Landmark Study on the Peripheral Conversion of Testosterone in Skin
In memory of the recently passed Dr. Ronald Reisner, this article highlights the contributions Dr. Reisner made to our understanding of the pathogenesis of acne. Prior to this study it was known that circulating levels of testosterone in individuals with and without acne were the same. The data at the time supported that dihydrotestosterone (DHT) was the active form of testosterone at the cellular level. The theory of “end organ sensitivity” had been postulated to explain the role of testosterone, and its conversion to DHT, in the pathogenesis of acne. In this landmark study, 62 biopsies were obtained patients with and without acne from affected and unaffected areas. They found that DHT was one of the major metabolites of testosterone in the skin. Furthermore, acne bearing skin produced 2 to 20 times more DHT than did normal skin and normal facial skin produced more DHT than normal back skin. In general, normal male skin showed higher rates of conversion of testosterone to DHT than did female skin from corresponding sites. While this initial study was small, the authors later went on to evaluate larger populations and studied DHT levels in patients before and during treatment of their acne. The importance of Dr. Reisner’s contribution to our understanding of hormonal influences on acne is highlighted throughout today’s dermatology textbooks, which discuss DHT as the principal androgen mediating sebum production.

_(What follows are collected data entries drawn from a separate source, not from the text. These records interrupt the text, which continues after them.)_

-- ==== Sys2Proof/WellFormed.lean ====
section
/-! DEFINITION. Which commands a sender can give: the bounds on operands that their types do not say. A meaning is total on the others too. -/

namespace Sys2Proof

open Sys2Proof.Machine

/-- What a context's instructions have left names registers of the Oar, and a legal SEW or none (R411). -/
def Machine.OarRun.wf (r : OarRun) : Bool :=
  r.x.all (fun e => decide (e.1 < 32)) && r.f.all (fun e => decide (e.1 < 32)) && r.v.all (fun e => decide (e.1 < 32)) &&
  r.csrs.all (fun e => decide (e.1 < 4096)) && [0, 8, 16, 32, 64].contains r.sew && decide (r.vl ≤ 512)

/-- A cell error names a block of R47, and a seat only in an Eight (R424). -/
def unitWf (unit : FaultUnit) (seat : Option (Fin 9)) : Bool :=
  match unit, seat with
  | .block bid, none => bidValid bid.toNat
  | .block bid, some _ => bidValid bid.toNat && bidType bid.toNat == 1
  | .marshal _, none => true
  | .marshal _, some _ => false

/-- A command is well-formed. -/
def Instr.wf : Instr → Bool
  | .hostRegisterWrite _ size v _ => decide (v.toNat < 256 ^ 2 ^ size.val)
  | .loaderVerified _ img _ _ _ => decide (img.length ≤ 4194304)
  | .blockResetTimeout bid => bidValid bid.toNat
  | .blockBoundaryReached bid => bidValid bid.toNat
  | .rigBlockHeld bid => bidValid bid.toNat
  | .cellCorrectedError bid _ => bidValid bid.toNat
  | .cellUncorrectableError unit seat => unitWf unit seat
  | .coxControlParityError bid => bidValid bid.toNat
  | .coxAnswerTimeout bid => bidValid bid.toNat
  | .gddr7Request _ write _ data length _ _ _ _ _ => decide (1 ≤ length.toNat) && (if write then data.length == length.toNat else data.isEmpty)
  | .slotDelivery errs => decide (errs.length ≤ 4)
  | .zlBlockInvalid _ k _ => decide (k < 96)
  | .zlAlign _ lanes => decide (1 ≤ lanes.length && lanes.length ≤ 96)
  | .zlTrain _ k _ => decide (k < 96)
  | .zlIdle _ k _ => decide (k < 96)
  | .legacyAlignDone _ offs => offs.length == 12
  | .scnLine _ missed => missed.all (fun m => decide (m.1 < 8))
  | .stpop _ _ _ _ _ run => run.wf
  | .stpush _ _ _ _ _ run => run.wf
  | .vstpop _ _ _ _ _ run => run.wf
  | .vstpush _ _ _ _ _ run => run.wf
  | .swait _ _ _ _ _ _ run => run.wf
  | .evraise _ _ _ _ _ _ run => run.wf
  | .dmastart _ _ _ _ _ _ run => run.wf
  | .dmawait _ _ _ _ _ _ run => run.wf
  | .oarTrap _ _ _ _ run => run.wf
  | .bar2Access write _ data len => if write then decide (1 ≤ data.length && data.length ≤ 4096) else decide (1 ≤ len.toNat && len.toNat ≤ 4096) && data.isEmpty
  | .hostDmaDescDone _ desc _ _ => desc.length == 32
  | .callSubmit _ entries _ => decide (entries.length ≤ 255) && entries.all (fun b => b.length == 64)
  | .ethRxFrame _ f _ _ => !f.isEmpty
  | .ethTxFrameSent _ _ desc _ => desc.length == 16
  | .rcRead addr size _ => decide (addr.toNat % 4 + 2 ^ size.val ≤ 4)
  | .unmappedAccess _ _ _
  | .stkTb0NowRead
  | .umpSDelayLoRead _
  | .vltRtcLoRead
  | .logSeqLoRead
  | .logOptimeLoRead
  | .powerOnReset _ _ _ _ _
  | .bootPllLocked
  | .selftestDone _ _
  | .g7TrainingDone _ _ _
  | .paddleTimeout
  | .hostWarmReset
  | .regionReset _
  | .regionDown _
  | .regionBoundaryReached _
  | .regionResetTimeout _
  | .blockReset _
  | .shutdown _
  | .shutdownStepDone
  | .shutdownStepTimeout
  | .rigCmdCommit
  | .rigCmdCheck
  | .rigCmdAbort
  | .rigCmdRepair _ _
  | .rigImageCopied
  | .rigChecksComplete
  | .rigBoundaryTimeout
  | .eightRemapRestart _
  | .coursePortError _
  | .streamBoundaryStop _
  | .g7ChannelRetrain _
  | .streamDataProduced _ _ _
  | .streamDataConsumed _ _
  | .tb0IncWrite _ _
  | .tb0Step _ _
  | .tb0Wrap
  | .tb1ModeWrite _
  | .genlockPulse _ _
  | .tb1HoldoverTimeout
  | .tb1AlignWrite _
  | .tb1AlignReached
  | .tb3Enable _
  | .mainsEdgeConfirmed
  | .tb3HoldoverTimeout
  | .slotArm _
  | .slotDisarm _ _
  | .slotCompareWrite _ _ _
  | .slotMatch _
  | .gpioPulseEnd _
  | .ptpPTxqPop _
  | .ptpAnnounceTimeout _
  | .laneIdleExit _
  | .eqAdaptDone _
  | .trainTimeout _
  | .lockTimeout _
  | .zlFrameStart _ _
  | .zlLineStart _ _
  | .zlPayload _ _
  | .zlLineEnd _ _
  | .zlFrameEnd _ _
  | .zlStatus _ _
  | .zlResponse _ _ _
  | .zlSleep _ _
  | .lineTimeout _
  | .frameTimeout _
  | .sgDeadline _
  | .sgRejoinWrite _ _
  | .sptCmdGo _ _
  | .sptCmdTimeout _
  | .cmdlTxIdleTimeout _
  | .cmdlWakeTimeout _
  | .triggerPulseEnd _
  | .sptLBitslip _ _ _
  | .legacyAlign _ _
  | .legacyRun _ _
  | .legacySyncCode _ _
  | .scriptGo _ _
  | .scriptEntryDone _ _
  | .catUserCommitGo _ _
  | .catTblDataAccess _ _ _
  | .catDefDataAccess _ _ _
  | .catDefQuery _ _
  | .catDefQueryDone _
  | .defectIndexBuilt _
  | .calStoreVerified _ _ _
  | .headTempStale _
  | .bufferRelease _ _ _
  | .drvHCommitGo _ _ _
  | .drvPrecomputeDone _
  | .drvHIllDataAccess _ _ _ _
  | .lkpSwap _ _
  | .lkpBankCopyDone _
  | .lkpTblDataAccess _ _ _ _
  | .lkpFrameWritten _
  | .layerCommit _ _ _
  | .layerPost _ _ _
  | .buoyLearn _ _ _
  | .buoyFsClear _ _ _
  | .wbFrameWritten _
  | .timingWrite _ _
  | .scnSoftStop _ _
  | .scnStart _ _
  | .scnPsrExit _ _
  | .scnPllLocked _ _
  | .scnRelockTimeout _
  | .scnFrameStart _
  | .scnDeliveryTimeout _
  | .scnSbGo _ _
  | .scnSbDone _ _ _
  | .hpdChange _ _
  | .scnLinkTrained _ _ _
  | .encPictureStart _ _ _
  | .encCtuRowDone _ _ _ _
  | .encPictureDone _
  | .encSessionCommit _ _ _
  | .encBsRpWrite _ _ _
  | .zrxFrameStart _
  | .zrxTileCoded _
  | .zrxFrameDone _
  | .zrxOutRpWrite _ _
  | .cmxFallback
  | .cmxRestore
  | .cmxJobSubmit _ _
  | .cmxJobComplete _
  | .recArm _
  | .recDisarm _
  | .recStart _
  | .recStop _
  | .nvmeCompletion _ _ _ _
  | .nvmeCmdTimeout _ _
  | .nvmeAbortTimeout _ _
  | .setMount _ _
  | .setMountDone _ _
  | .setFormat _ _
  | .setFormatDone _
  | .clipDelete _ _
  | .decLoad _ _
  | .decPlay _ _
  | .decPause _ _
  | .decSeek _ _
  | .decStep _ _
  | .decStop _ _
  | .decCmdDone _ _
  | .decPictureDecoded _ _
  | .decInWpWrite _ _
  | .audStart _
  | .audStop _
  | .audPortStarted _ _
  | .audFrameSync _ _ _ _ _
  | .audFsTimeout _
  | .audMaskWrite _ _ _
  | .audMuteWrite _ _ _
  | .audWpWrite _ _
  | .audRampEnd _ _
  | .swaitTimeout _ _ _
  | .oarDmaComplete _ _ _ _ _
  | .oarContextResume _ _ _
  | .seatPeriodRefill _
  | .tapWord _ _ _
  | .eightWatchdog _ _ _
  | .coachFault _
  | .coachHandoverDone _
  | .coachRestarted _
  | .quadLinkUp _ _ _ _ _
  | .quadLinkDown _
  | .quadTrainTimeout _
  | .quadRetryDetect _
  | .ethLpiEntry _
  | .hostDmaSubmit _ _
  | .msixUnmask _ _
  | .callQueueEnable _ _
  | .answerQueueEnable _ _
  | .answerHeadWrite _ _
  | .callNop _
  | .callIdentify _
  | .callRigCheck _
  | .callRigCommit _
  | .callRigAbort _
  | .callRigRepair _
  | .callCalLoad _
  | .callTimeRead _
  | .callTimeStep _
  | .callTimeInc _
  | .callTimeAlign _
  | .callRecArm _
  | .callRecDisarm _
  | .callRecStart _
  | .callRecStop _
  | .callSetMount _
  | .callSetFormat _
  | .callClipDelete _
  | .callDirRead _
  | .callVault _ _ _
  | .ethTxTailWrite _ _ _
  | .ethSendPacket _
  | .rtpWindowExpire _
  | .rtpPathSilent _ _
  | .vaultMbGo _
  | .vaultStatus
  | .vaultSelftest _
  | .authChallenge
  | .authResponse _
  | .logout
  | .quote
  | .getCerts
  | .random
  | .mediaKeyImport
  | .mediaKeyDelete
  | .mediaKeyList
  | .rollbackAdvance
  | .rtcSet
  | .zeroise
  | .recoveryLoad _ _ _
  | .holdClear
  | .vaultVerifyDone _
  | .entropyHealthFail
  | .conditionalSelftestFail
  | .authSessionTimeout _
  | .authLockoutEnd
  | .tamperDetect _ _
  | .vbatLow
  | .eventDelivery
  | .logRecordAssembled
  | .logCtrlFlush
  | .logCtrlNote
  | .logFlushDone _
  | .powerFail
  | .opTimeStore
  | .healthChannelRead _ _ _
  | .housekeepingRoundEnd
  | .coursePllGraceExpire
  | .coreDroop
  | .ltcFrameDecoded _
  | .ltcInputTimeout
  | .quadSignalDetect _
  | .poresetNAssert _
  | .legacyWord _ _ _ => true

Sansone G, Reisner RM. Differential rates of conversion of testosterone to dihydrotestosterone in acne and in normal human skin--a possible pathogenic factor in acne. J Invest Dermatol. 1971 May;56(5):366-72.
Vismodegib for Advanced Basal Cell Carcinoma
Alternations in hedgehog signaling, leading to aberrant pathway activation and uncontrolled proliferation of basal cells are implicated in the pathogenesis of almost all basal-cell carcinomas (BCC). The most common mutation is loss of function mutation in patched homolog 1 (PTCH1) gene, which normally inhibits the signaling activity of smoothened homologue (SMO). Vismodegib, a small-molecule inhibitor of SMO, offers a pharmacologic method to inhibit this aberrant pathway activation involved in BCC. In a landmark, multicenter, international two-cohort study of patients with metastatic or locally advanced BCC who were not surgical candidates, patients received 150 mg of oral vismodegib daily. The majority of patients in both cohorts had tumor shrinkage. In 33 patients in the metastatic BCC group, independently assessed response rate was 30%, and in the 63 patients with locally advanced BCC, response rate was 43%. Furthermore, 54% of patients with locally advanced BCC had no residual disease in biopsy specimens obtained while on therapy. The most common adverse events, which occurred in 30% of patients, were muscle spasms, alopecia, dysgeusia, weight loss and fatigue. The authors also noted 7 deaths during treatment but the relationship to the drug was unknown. This study led to the 2012 FDA approval for vismodegib for treatment of patients with metastatic BCC or with locally advanced basal cell carcinoma that has recurred following surgery or who are not candidates for surgery, and who are not candidates for radiation. It also led to the use of Vismodegib for the treatment and prevention of BCC in patients with basal-cell nevus syndrome. While often used for this indication, many practitioners question the end point when using this medication and have to weigh its benefit versus the adverse effects which may not be tolerated by some patients.
Sekulic A, Migden MR, Oro AE, Dirix L, Lewis KD, Hainsworth JD, Solomon JA, Yoo S, Arron ST, Friedlander PA, Marmur E, Rudin CM, Chang AL, Low JA, Mackey HM, Yauch RL, Graham RA, Reddy JC, Hauschild A. Efficacy and safety of vismodegib in advanced basal-cell carcinoma. N Engl J Med. 2012 Jun 7;366(23):2171-9.